The proper legal standard that cleared Neora of pyramid scheme allegations was not afforded to the I2G defendants. The instructions and definitions left the jury no clear way to differentiate a pyramid scheme from any other MLM company. This precedent potentially implicates twenty million individuals who engage in MLM.

After thoroughly reviewing the extensive information provided by Neora, as well as the Federal Trade Commission (FTC) and relevant case law—including the Koskot decision and FTC guidance—the Neora court determined that Neora did not qualify as an illegal pyramid scheme under § 15 of the FTC Act. 

The Neora court incorporated a Koskot analysis with examination of precedents set through Torres, Omnitrition, and BurnLounge, along with the FTC’s guidance from 2004 and 2017. 

The Neora Court established that the **The FTC carries the burden to establish the Koscot test, and thus, it is the FTC’s obligation to show that Dr. Bosley’s assumption applies, not the Defendants’ burden to show it does not. 

In the I2G case, the government completely overlooked the Koskot burden. The jury was not instructed on the Koskot standard, nor were they given any guidance for determining whether the products or their “usage” were unrelated to rewards. The government’s evidence demonstrated a direct link between product purchases, usage, and rewards. Multiple witnesses and documents revealed that 25% of bets were paid through binary commissions. However, the jury was not informed that the Koskot standard needed to be met to prove the existence of a pyramid scheme.

In the I2G case, The government focused on standard multi-level marketing (MLM) practices that were unfamiliar to the jury and unrelated to product rewards. For example, a typical “business transfer request” was misrepresented as fraudulent. The government claimed that Hosseinipour reserved “customer spots” without informing anyone else. They spent ninety minutes discussing emails concerning a business transfer request, regardless of whether it was approved. This assertion was particularly outrageous, especially considering the evidence presented by the government in sections 101(i) and 101(d), which indicated that distributors had reserved thousands of customer positions in I2G. The allocation of I2G customer spots was not a secret held by Hosseinipour. Section 101(i) recorded 2,650 customer positions, while section 101(d) showed over 12,000 customer positions.

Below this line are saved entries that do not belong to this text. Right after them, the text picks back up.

/-- The constructors that are steps of the device, the host or a peer: they have no encoding. -/
def isEvent (i : Instr) : Bool :=
  match i with
  | .nop _ => false
  | .iadd _ _ _ _ => false
  | .isub _ _ _ _ => false
  | .imul _ _ _ _ => false
  | .imulh _ _ _ _ => false
  | .imulhu _ _ _ _ => false
  | .imad _ _ _ _ => false
  | .imin _ _ _ _ => false
  | .imax _ _ _ _ => false
  | .umin _ _ _ _ => false
  | .umax _ _ _ _ => false
  | .idiv _ _ _ _ => false
  | .udiv _ _ _ _ => false
  | .irem _ _ _ _ => false
  | .urem _ _ _ _ => false
  | .qpushv _ _ => false
  | .and _ _ _ _ => false
  | .or _ _ _ _ => false
  | .xor _ _ _ _ => false
  | .andn _ _ _ _ => false
  | .shl _ _ _ _ => false
  | .shr _ _ _ _ => false
  | .sar _ _ _ _ => false
  | .popc _ _ _ => false
  | .clz _ _ _ => false
  | .brev _ _ _ => false
  | .bfe _ _ _ _ => false
  | .bfi _ _ _ _ => false
  | .iaddi _ _ _ _ => false
  | .andi _ _ _ _ => false
  | .ori _ _ _ _ => false
  | .xori _ _ _ _ => false
  | .shli _ _ _ _ => false
  | .shri _ _ _ _ => false
  | .sari _ _ _ _ => false
  | .movi _ _ _ => false
  | .movhi _ _ _ => false
  | .mov _ _ _ => false
  | .sel _ _ _ _ => false
  | .movs _ _ _ => false
  | .icmp _ _ _ _ _ => false
  | .fcmp _ _ _ _ _ => false
  | .kand _ _ _ _ => false
  | .kor _ _ _ _ => false
  | .kxor _ _ _ _ => false
  | .kandn _ _ _ _ => false
  | .knot _ _ _ => false
  | .ktov _ _ _ => false
  | .vtok _ _ _ => false
  | .iadd64 _ _ _ _ => false
  | .imulw _ _ _ _ => false
  | .fadd _ _ _ _ => false
  | .fsub _ _ _ _ => false
  | .fmul _ _ _ _ => false
  | .ffma _ _ _ _ => false
  | .fmin _ _ _ _ => false
  | .fmax _ _ _ _ => false
  | .fdiv _ _ _ _ => false
  | .fabs _ _ _ => false
  | .fneg _ _ _ => false
  | .ffloor _ _ _ => false
  | .fceil _ _ _ => false
  | .ftrunc _ _ _ => false
  | .frint _ _ _ => false
  | .frcp _ _ _ => false
  | .frsq _ _ _ => false
  | .fsqrt _ _ _ => false
  | .fexp2 _ _ _ => false
  | .flog2 _ _ _ => false
  | .fsin _ _ _ => false
  | .fcos _ _ _ => false
  | .fclass _ _ _ => false
  | .fscale _ _ _ _ => false
  | .qpopv _ _ => false
  | .mxstr _ _ _ _ _ _ => false
  | .hadd2 _ _ _ _ => false
  | .hmul2 _ _ _ _ => false
  | .hfma2 _ _ _ _ => false
  | .badd2 _ _ _ _ => false
  | .bmul2 _ _ _ _ => false
  | .bfma2 _ _ _ _ => false
  | .iadd2 _ _ _ _ => false
  | .isub2 _ _ _ _ => false
  | .iadds2 _ _ _ _ => false
  | .isubs2 _ _ _ _ => false
  | .imax2 _ _ _ _ => false
  | .imin2 _ _ _ _ => false
  | .idp4 _ _ _ _ => false
  | .udp4 _ _ _ _ => false
  | .hdp2 _ _ _ _ => false
  | .bdp2 _ _ _ _ => false
  | .cvt _ _ _ _ _ _ => false
  | .pack _ _ _ _ => false
  | .shfl _ _ _ => false
  | .shflx _ _ _ => false
  | .ballot _ _ => false
  | .sred _ _ _ => false
  | .sscan _ _ _ _ => false
  | .matchLanes _ _ => false
  | .ldb _ _ _ _ => false
  | .ldh _ _ _ _ => false
  | .ldw _ _ _ _ => false
  | .ldq _ _ _ _ => false
  | .stb _ _ _ _ => false
  | .sth _ _ _ _ => false
  | .stw _ _ _ _ => false
  | .stq _ _ _ _ => false
  | .sldw _ _ _ _ => false
  | .sldq _ _ _ _ => false
  | .sstw _ _ _ _ => false
  | .sstq _ _ _ _ => false
  | .cldw _ _ _ _ => false
  | .cstw _ _ _ _ => false
  | .ldwp _ _ _ _ => false
  | .stwp _ _ _ _ => false
  | .axch _ _ _ => false
  | .acas _ _ _ => false
  | .aadd _ _ _ => false
  | .aimin _ _ _ => false
  | .aimax _ _ _ => false
  | .aumin _ _ _ => false
  | .aumax _ _ _ => false
  | .aand _ _ _ => false
  | .aor _ _ _ => false
  | .axor _ _ _ => false
  | .afadd _ _ _ => false
  | .br _ _ => false
  | .brn _ _ => false
  | .jmp _ => false
  | .call _ => false
  | .ret => false
  | .jr _ => false
  | .callr _ => false
  | .exit => false
  | .yield => false
  | .frame _ _ => false
  | .unop _ => false
  | .uadd _ _ _ _ => false
  | .usub _ _ _ _ => false
  | .umul _ _ _ _ => false
  | .umulh _ _ _ _ => false
  | .uand _ _ _ _ => false
  | .uor _ _ _ _ => false
  | .uxor _ _ _ _ => false
  | .ushl _ _ _ _ => false
  | .ushr _ _ _ _ => false
  | .usar _ _ _ _ => false
  | .uimin _ _ _ _ => false
  | .uimax _ _ _ _ => false
  | .uminu _ _ _ _ => false
  | .umaxu _ _ _ _ => false
  | .uaddi _ _ _ _ => false
  | .uandi _ _ _ _ => false
  | .ushli _ _ _ _ => false
  | .ushri _ _ _ _ => false
  | .umovi _ _ _ => false
  | .umovhi _ _ _ => false
  | .umov _ _ _ => false
  | .urds _ _ _ => false
  | .uadd64 _ _ _ _ => false
  | .uaddi64 _ _ _ _ => false
  | .ucmp _ _ _ _ _ => false
  | .jand _ _ _ _ => false
  | .jor _ _ _ _ => false
  | .jxor _ _ _ _ => false
  | .jandn _ _ _ _ => false
  | .jnot _ _ _ => false
  | .ubr _ _ => false
  | .ubrn _ _ => false
  | .uldw _ _ _ _ => false
  | .uldd _ _ _ _ => false
  | .ustw _ _ _ _ => false
  | .ufence _ => false
  | .qpush _ _ => false
  | .qpop _ _ => false
  | .qtry _ _ _ => false
  | .mxlds _ _ _ _ => false
  | .mxswap _ => false
  | .mxdrn _ _ _ _ => false
  | .mxzero _ _ => false
  | .cpcopy _ _ _ _ => false
  | .cpgath _ _ _ _ => false
  | .cpscat _ _ _ _ => false
  | .cpfill _ _ _ _ _ => false
  | .alloc _ _ => false
  | .free _ => false
  | .fetch _ => false
  | .bars _ => false
  | .bara _ => false
  | .barw _ => false
  | .gbar => false
  | .chinit _ _ _ => false
  | .chpush _ _ => false
  | .chpop _ _ => false
  | .garm _ => false
  | .gres _ _ => false
  | .lkacq _ _ => false
  | .lktry _ _ _ => false
  | .lkrel _ _ => false
  | .prmake _ => false
  | .prset _ _ _ => false
  | .prwait _ _ _ _ => false
  | .setheir _ => false
  | .inherit _ => false
  | .inheritNb _ _ => false
  | .waitsig _ _ _ => false
  | .sigadd _ _ _ => false
  | .publish _ => false
  | .trap _ => false
  | .hret => false
  | .bkpt _ => false
  | .srw _ _ => false
  | .rfetch _ _ => false
  | .rpost _ _ => false
  | .bfx _ _ _ _ _ => false
  | .bfiPorter _ _ _ _ _ => false
  | .swait _ _ => false
  | .sarm _ _ => false
  | .disp _ _ _ => false
  | .dstat _ _ => false
  | .unimplementedEncoding _ => false
  | .porterException _ => true
  | .launch _ _ => true
  | .launchMeasured _ => true
  | .holdExpire _ => true
  | .launchBind => true
  | .rowLoad _ _ => true
  | .rowLoadComplete _ => true
  | .pick _ _ _ => true
  | .runFault _ _ => true
  | .slowGearWord _ _ => true
  | .handlerEntry _ => true
  | .escalationKill _ => true
  | .convey _ => true
  | .rowDrainComplete _ => true
  | .evictSaveComplete _ => true
  | .rotation _ => true
  | .restoreComplete _ => true
  | .foregroundSwap _ => true
  | .launchEnd _ => true
  | .launchCommit _ => true
  | .snapshotCopy _ _ => true
  | .rollbackKill _ _ => true
  | .hbmPatrolRead _ _ _ => true
  | .cellarRefreshWindowStart _ _ _ => true
  | .cellarRefreshWindowEnd _ => true
  | .storeLeave _ _ => true
  | .releasePerform _ => true
  | .storeCarry _ _ _ _ => true
  | .copyDrop _ _ => true
  | .loadPerform _ _ => true
  | .atomicPerform _ _ => true
  | .pageWalkComplete _ _ _ => true
  | .atsTranslationCompletion _ _ _ _ _ _ _ => true
  | .priResponseSuccess _ _ => true
  | .priResponseInvalid _ _ => true
  | .priResponseFailure _ _ => true
  | .atsInvalidateRequest _ _ _ => true
  | .invalidationComplete _ => true
  | .mxldsCommandRun _ => true
  | .mxswapCommandRun _ => true
  | .streamRowFeed _ _ => true
  | .mxdrnCommandRun _ => true
  | .mxzeroCommandRun _ => true
  | .copyCommandComplete _ => true
  | .storekeeperReply _ _ => true
  | .storekeeperFree _ => true
  | .dispenserRefill _ => true
  | .publicationPerform _ => true
  | .cellarFill _ _ => true
  | .cellarFillEnd _ => true
  | .copy _ _ => true
  | .signalSet _ _ => true
  | .signalWait _ _ => true
  | .pubCreate _ _ => true
  | .pubDestroy _ _ => true
  | .receiptSeal _ _ => true
  | .receiptRequest _ _ _ => true
  | .windowExport _ _ => true
  | .windowGrant _ _ _ _ _ _ _ _ => true
  | .windowRevoke _ _ => true
  | .keyInstall _ _ => true
  | .storageBind _ _ => true
  | .storageRequestServe _ => true
  | .storageDone _ _ => true
  | .debugHalt _ _ => true
  | .debugResume _ _ => true
  | .debugStep _ _ => true
  | .debugClaim _ _ => true
  | .debugRead _ _ => true
  | .debugKill _ _ => true
  | .debugSetDump _ _ => true
  | .contextCreate _ _ => true
  | .contextDestroy _ _ => true
  | .tlbInvalidate _ _ => true
  | .setRegions _ _ => true
  | .setTolerance _ _ => true
  | .cellarGrant _ _ => true
  | .partition _ _ => true
  | .eventRoute _ _ => true
  | .porterImage _ _ => true
  | .inject _ _ => true
  | .injectorFire _ => true
  | .queueNotify _ _ _ _ _ _ => true
  | .featuresOk _ _ => true
  | .functionReset _ => true
  | .queueReset _ => true
  | .queueRemap _ => true
  | .partitionFreeze _ => true
  | .partitionResume _ => true
  | .fabricRequestReceive _ _ _ _ _ _ _ => true
  | .flitCrcFail _ _ => true
  | .portRetrain _ _ => true
  | .portUp _ => true
  | .flitGroupTagFail _ _ _ _ => true
  | .pcieLinkTrain _ _ => true
  | .pcieErrorLogged _ _ _ => true
  | .poisonedTlpReceived _ _ _ => true
  | .operatingPointChange _ _ => true
  | .powerAboveDesign _ _ => true
  | .throttleTemperature _ _ _ => true
  | .throttleEnd => true
  | .shutdownTemperature _ _ => true
  | .powerInputValid => true
  | .strongroomBoot => true
  | .strongroomInit => true
  | .hostClassStart => true
  | .hbmTrain => true
  | .porterStart => true
  | .ternathTrain _ _ => true
  | .pcieEnable => true
  | .tlbEntryDrop _ _ _ => true
  | .priReenable _ => true
  | .queueEnable _ _ => true
  | .powerLoss => true
  | .configurationRequest _ _ _ _ => true
  | .strongroomManagementRequest _ _ => true

end Sys2Proof.Machine
end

The government argued that the defendants should not be allowed to present the anti-saturation defense to the jury. The Court prohibited the defendants’ expert from discussing anti-saturation or any defenses related to pyramid schemes. Similar to the allegations against Neora, the claims that I2G operated as a pyramid scheme were solely based on the biased opinions of William Keep. After being hired, Keep publicly expressed on a blog that he wanted to see top distributors convicted in a criminal case by the DOJ. Keep’s opinions constituted the entirety of the government’s evidence that I2G was a pyramid scheme. The same expert assumptions as made by Keep were entirely rejected by the Neora Court.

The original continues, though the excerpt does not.